And why is it that so many people responded to the 800% slower version of Rebecca Black’s Friday with the words, ‘it sounds kinda…spacey…’ (or something along those lines)? Might it be that slowing it down makes it even more apparent that the song literally never deviates from the same five notes, which when broken down into measured, ambient phrases, come laden with trippily SF connotations?





Let us consider, then, a variety of other manifestations of CE3K-esque phrasing, and what they might therefore mean.

One, Dmitri Shostakovich…was an alien

Eleventh, on my list entitled ‘my twenty nine favourite things about Shostakovich’, is the fact that he inserted a musical signature, comprising his first initial and the first three letters of his surname (DSCH – or D, E Flat, C, B in German nomenclature) into various of his pieces. Two particularly striking examples are his String Quartets Nos. 5 and 8 – here’s the first movement of the latter, and the signature is the first little melody you’ll hear…





That’s right, Shostakovich actually defined himself in precisely the same way, even using some of the same notes (E Flat and C) as Spielberg’s aliens. No wonder Stalin wanted to keep him on side.

Two, Richard Wagner…wrote SF operas

Wagner’s Ring cycle is, famously, structured around little repeated melodies called leitmotifs, which both characterise and, in a way, recognise significant characters in amongst the big, throbbing mass of the most grandiose composition ever conceived. Here is a nice little video about leitmotifs which also serves as an introduction to Siegfried’s theme, probably the most well-known leitmotif of all…





You will not be surprised to discover that Wagner was clearly attempting to infer, with this, that Siegfried was an alien.
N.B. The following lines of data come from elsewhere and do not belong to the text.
-- ==== Sys2Proof/Machine/Tables.lean ====
section
/-! DEFINITION. The symbol tables: width, codeword counts, block partition and alignment centres by version
(spec/40 R220, R221; spec/42 R276). -/

namespace Sys2Proof.Machine

/-- The entry of a version in a table that starts at version 1. -/
def byVersion {α : Type} (table : List α) (v : Nat) : Option α := if v = 0 then none else table[v - 1]?

/-- w(v) = 17 + 4·v (R220). -/
def symbolWidth (v : Nat) : Nat := 17 + 4 * v

/-- T(v) for v = 1..40 (R220). -/
def totalTable : List Nat :=
  [26, 44, 70, 100, 134, 172, 196, 242, 292, 346] ++
  [404, 466, 532, 581, 655, 733, 815, 901, 991, 1085] ++
  [1156, 1258, 1364, 1474, 1588, 1706, 1828, 1921, 2051, 2185] ++
  [2323, 2465, 2611, 2761, 2876, 3034, 3196, 3362, 3532, 3706]

/-- REM(v) for v = 1..40 (R220). -/
def remainderTable : List Nat :=
  [0, 7, 7, 7, 7, 7, 0, 0, 0, 0] ++
  [0, 0, 0, 3, 3, 3, 3, 3, 3, 3] ++
  [4, 4, 4, 4, 4, 4, 4, 3, 3, 3] ++
  [3, 3, 3, 3, 0, 0, 0, 0, 0, 0]

/-- T(v), the codewords of a version-v symbol (R220); 0 where the table has no row (log entry 16). -/
def totalCodewords (v : Nat) : Nat := (byVersion totalTable v).getD 0

/-- REM(v), the remainder bits of a version-v symbol (R220). -/
def remainderBits (v : Nat) : Nat := (byVersion remainderTable v).getD 0

/-- A block partition in the column order of R221's table: e parity codewords a block, n1 blocks of k1 data
codewords, then n2 blocks of k1 + 1. -/
structure Blocks where
  e : Nat
  n1 : Nat
  k1 : Nat
  n2 : Nat
  deriving DecidableEq, Repr

/-- The partitions of one version, level by level. -/
structure BlockRow where
  l : Blocks
  m : Blocks
  q : Blocks
  h : Blocks
  deriving DecidableEq, Repr

/-- R221, versions 1 to 10. -/
def blockTable1 : List BlockRow :=
  [ ⟨⟨7, 1, 19, 0⟩, ⟨10, 1, 16, 0⟩, ⟨13, 1, 13, 0⟩, ⟨17, 1, 9, 0⟩⟩,
    ⟨⟨10, 1, 34, 0⟩, ⟨16, 1, 28, 0⟩, ⟨22, 1, 22, 0⟩, ⟨28, 1, 16, 0⟩⟩,
    ⟨⟨15, 1, 55, 0⟩, ⟨26, 1, 44, 0⟩, ⟨18, 2, 17, 0⟩, ⟨22, 2, 13, 0⟩⟩,
    ⟨⟨20, 1, 80, 0⟩, ⟨18, 2, 32, 0⟩, ⟨26, 2, 24, 0⟩, ⟨16, 4, 9, 0⟩⟩,
    ⟨⟨26, 1, 108, 0⟩, ⟨24, 2, 43, 0⟩, ⟨18, 2, 15, 2⟩, ⟨22, 2, 11, 2⟩⟩,
    ⟨⟨18, 2, 68, 0⟩, ⟨16, 4, 27, 0⟩, ⟨24, 4, 19, 0⟩, ⟨28, 4, 15, 0⟩⟩,
    ⟨⟨20, 2, 78, 0⟩, ⟨18, 4, 31, 0⟩, ⟨18, 2, 14, 4⟩, ⟨26, 4, 13, 1⟩⟩,
    ⟨⟨24, 2, 97, 0⟩, ⟨22, 2, 38, 2⟩, ⟨22, 4, 18, 2⟩, ⟨26, 4, 14, 2⟩⟩,
    ⟨⟨30, 2, 116, 0⟩, ⟨22, 3, 36, 2⟩, ⟨20, 4, 16, 4⟩, ⟨24, 4, 12, 4⟩⟩,
    ⟨⟨18, 2, 68, 2⟩, ⟨26, 4, 43, 1⟩, ⟨24, 6, 19, 2⟩, ⟨28, 6, 15, 2⟩⟩ ]

/-- R221, versions 11 to 20. -/
def blockTable11 : List BlockRow :=
  [ ⟨⟨20, 4, 81, 0⟩, ⟨30, 1, 50, 4⟩, ⟨28, 4, 22, 4⟩, ⟨24, 3, 12, 8⟩⟩,
    ⟨⟨24, 2, 92, 2⟩, ⟨22, 6, 36, 2⟩, ⟨26, 4, 20, 6⟩, ⟨28, 7, 14, 4⟩⟩,
    ⟨⟨26, 4, 107, 0⟩, ⟨22, 8, 37, 1⟩, ⟨24, 8, 20, 4⟩, ⟨22, 12, 11, 4⟩⟩,
    ⟨⟨30, 3, 115, 1⟩, ⟨24, 4, 40, 5⟩, ⟨20, 11, 16, 5⟩, ⟨24, 11, 12, 5⟩⟩,
    ⟨⟨22, 5, 87, 1⟩, ⟨24, 5, 41, 5⟩, ⟨30, 5, 24, 7⟩, ⟨24, 11, 12, 7⟩⟩,
    ⟨⟨24, 5, 98, 1⟩, ⟨28, 7, 45, 3⟩, ⟨24, 15, 19, 2⟩, ⟨30, 3, 15, 13⟩⟩,
    ⟨⟨28, 1, 107, 5⟩, ⟨28, 10, 46, 1⟩, ⟨28, 1, 22, 15⟩, ⟨28, 2, 14, 17⟩⟩,
    ⟨⟨30, 5, 120, 1⟩, ⟨26, 9, 43, 4⟩, ⟨28, 17, 22, 1⟩, ⟨28, 2, 14, 19⟩⟩,
    ⟨⟨28, 3, 113, 4⟩, ⟨26, 3, 44, 11⟩, ⟨26, 17, 21, 4⟩, ⟨26, 9, 13, 16⟩⟩,
    ⟨⟨28, 3, 107, 5⟩, ⟨26, 3, 41, 13⟩, ⟨30, 15, 24, 5⟩, ⟨28, 15, 15, 10⟩⟩ ]

/-- R221, versions 21 to 30. -/
def blockTable21 : List BlockRow :=
  [ ⟨⟨28, 4, 116, 4⟩, ⟨26, 17, 42, 0⟩, ⟨28, 17, 22, 6⟩, ⟨30, 19, 16, 6⟩⟩,
    ⟨⟨28, 2, 111, 7⟩, ⟨28, 17, 46, 0⟩, ⟨30, 7, 24, 16⟩, ⟨24, 34, 13, 0⟩⟩,
    ⟨⟨30, 4, 121, 5⟩, ⟨28, 4, 47, 14⟩, ⟨30, 11, 24, 14⟩, ⟨30, 16, 15, 14⟩⟩,
    ⟨⟨30, 6, 117, 4⟩, ⟨28, 6, 45, 14⟩, ⟨30, 11, 24, 16⟩, ⟨30, 30, 16, 2⟩⟩,
    ⟨⟨26, 8, 106, 4⟩, ⟨28, 8, 47, 13⟩, ⟨30, 7, 24, 22⟩, ⟨30, 22, 15, 13⟩⟩,
    ⟨⟨28, 10, 114, 2⟩, ⟨28, 19, 46, 4⟩, ⟨28, 28, 22, 6⟩, ⟨30, 33, 16, 4⟩⟩,
    ⟨⟨30, 8, 122, 4⟩, ⟨28, 22, 45, 3⟩, ⟨30, 8, 23, 26⟩, ⟨30, 12, 15, 28⟩⟩,
    ⟨⟨30, 3, 117, 10⟩, ⟨28, 3, 45, 23⟩, ⟨30, 4, 24, 31⟩, ⟨30, 11, 15, 31⟩⟩,
    ⟨⟨30, 7, 116, 7⟩, ⟨28, 21, 45, 7⟩, ⟨30, 1, 23, 37⟩, ⟨30, 19, 15, 26⟩⟩,
    ⟨⟨30, 5, 115, 10⟩, ⟨28, 19, 47, 10⟩, ⟨30, 15, 24, 25⟩, ⟨30, 23, 15, 25⟩⟩ ]

/-- R221, versions 31 to 40. -/
def blockTable31 : List BlockRow :=
  [ ⟨⟨30, 13, 115, 3⟩, ⟨28, 2, 46, 29⟩, ⟨30, 42, 24, 1⟩, ⟨30, 23, 15, 28⟩⟩,
    ⟨⟨30, 17, 115, 0⟩, ⟨28, 10, 46, 23⟩, ⟨30, 10, 24, 35⟩, ⟨30, 19, 15, 35⟩⟩,
    ⟨⟨30, 17, 115, 1⟩, ⟨28, 14, 46, 21⟩, ⟨30, 29, 24, 19⟩, ⟨30, 11, 15, 46⟩⟩,
    ⟨⟨30, 13, 115, 6⟩, ⟨28, 14, 46, 23⟩, ⟨30, 44, 24, 7⟩, ⟨30, 59, 16, 1⟩⟩,
    ⟨⟨30, 12, 121, 7⟩, ⟨28, 12, 47, 26⟩, ⟨30, 39, 24, 14⟩, ⟨30, 22, 15, 41⟩⟩,
    ⟨⟨30, 6, 121, 14⟩, ⟨28, 6, 47, 34⟩, ⟨30, 46, 24, 10⟩, ⟨30, 2, 15, 64⟩⟩,
    ⟨⟨30, 17, 122, 4⟩, ⟨28, 29, 46, 14⟩, ⟨30, 49, 24, 10⟩, ⟨30, 24, 15, 46⟩⟩,
    ⟨⟨30, 4, 122, 18⟩, ⟨28, 13, 46, 32⟩, ⟨30, 48, 24, 14⟩, ⟨30, 42, 15, 32⟩⟩,
    ⟨⟨30, 20, 117, 4⟩, ⟨28, 40, 47, 7⟩, ⟨30, 43, 24, 22⟩, ⟨30, 10, 15, 67⟩⟩,
    ⟨⟨30, 19, 118, 6⟩, ⟨28, 18, 47, 31⟩, ⟨30, 34, 24, 34⟩, ⟨30, 20, 15, 61⟩⟩ ]

/-- R221, versions 1 to 40. -/
def blockTable : List BlockRow := blockTable1 ++ blockTable11 ++ blockTable21 ++ blockTable31

/-- BLK(v, lvl) (R221); no blocks where the table has no row (log entry 16). -/
def blockPlan (v : Nat) (lvl : Level) : Blocks :=
  match byVersion blockTable v with
  | none => ⟨0, 0, 0, 0⟩
  | some row =>
    match lvl with
    | .l => row.l
    | .m => row.m
    | .q => row.q
    | .h => row.h

/-- D(v, lvl) = n1·k1 + n2·(k1 + 1) (R221). -/
def Blocks.dataCodewords (b : Blocks) : Nat := b.n1 * b.k1 + b.n2 * (b.k1 + 1)

/-- D(v, lvl) (R221). -/
def dataCodewords (v : Nat) (lvl : Level) : Nat := (blockPlan v lvl).dataCodewords

/-- R276, versions 1 to 20. -/
def alignTable1 : List (List Nat) :=
  [ [],
    [6, 18],
    [6, 22],
    [6, 26],
    [6, 30],
    [6, 34],
    [6, 22, 38],
    [6, 24, 42],
    [6, 26, 46],
    [6, 28, 50],
    [6, 30, 54],
    [6, 32, 58],
    [6, 34, 62],
    [6, 26, 46, 66],
    [6, 26, 48, 70],
    [6, 26, 50, 74],
    [6, 30, 54, 78],
    [6, 30, 56, 82],
    [6, 30, 58, 86],
    [6, 34, 62, 90] ]

/-- R276, versions 21 to 40. -/
def alignTable21 : List (List Nat) :=
  [ [6, 28, 50, 72, 94],
    [6, 26, 50, 74, 98],
    [6, 30, 54, 78, 102],
    [6, 28, 54, 80, 106],
    [6, 32, 58, 84, 110],
    [6, 30, 58, 86, 114],
    [6, 34, 62, 90, 118],
    [6, 26, 50, 74, 98, 122],
    [6, 30, 54, 78, 102, 126],
    [6, 26, 52, 78, 104, 130],
    [6, 30, 56, 82, 108, 134],
    [6, 34, 60, 86, 112, 138],
    [6, 30, 58, 86, 114, 142],
    [6, 34, 62, 90, 118, 146],
    [6, 30, 54, 78, 102, 126, 150],
    [6, 24, 50, 76, 102, 128, 154],
    [6, 28, 54, 80, 106, 132, 158],
    [6, 32, 58, 84, 110, 136, 162],
    [6, 26, 54, 82, 110, 138, 166],
    [6, 30, 58, 86, 114, 142, 170] ]

/-- ALIGN(v), ascending (R276). -/
def alignCentres (v : Nat) : List Nat := (byVersion (alignTable1 ++ alignTable21) v).getD []

/-- A version 1..40 (R6). -/
def legalVersion (v : Nat) : Bool := decide (1 ≤ v) && decide (v ≤ 40)

end Sys2Proof.Machine
end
Wagner wrote SF. Deeply, deeply anti-Semitic SF. (Incidentally, the fact that the CE3K leitmotif was intended as a symbol of sophisticated patronisation, rather than mere simplicity, offers a compelling rebuttal to Adorno’s infamous critique of Wagner: ‘The degeneration of the leitmotiv is implicit in this [the reduction of emotional complexity into a mechanised, crudely characterising shorthand] it leads directly to cinema music where the sole function of the leitmotiv is to announce heroes or situations so as to allow the audience to orient itself more easily.’)

Three, The late-nineties Balearic trance phenomenon…was an attempt to communicate with extraterrestrials

But then you probably knew that already. Here’s the most prominent example of all, ATB’s 9PM (Till I Come), which should really have been called 9PM (Till They Come, They Being Aliens, As A Response To This Track’s Utter Dependence Upon Close Encounters-ish Phraseology)…



See also the various trance ‘remixes’ of the X Files theme and, indeed, the CE3K theme itself. And thus, we come full circle.

To summarise, aliens and their messages are everywhere, deeply embedded within our highest, and lowest, cultures – and I can say that without even resorting to posting wonderful videos proving Barack Obama is, in actuality, a reptilian impostor. As my fellow Chitauri-spotters are prone to doing, bless them, bless them all. Shit, I think you'll agree, just got real.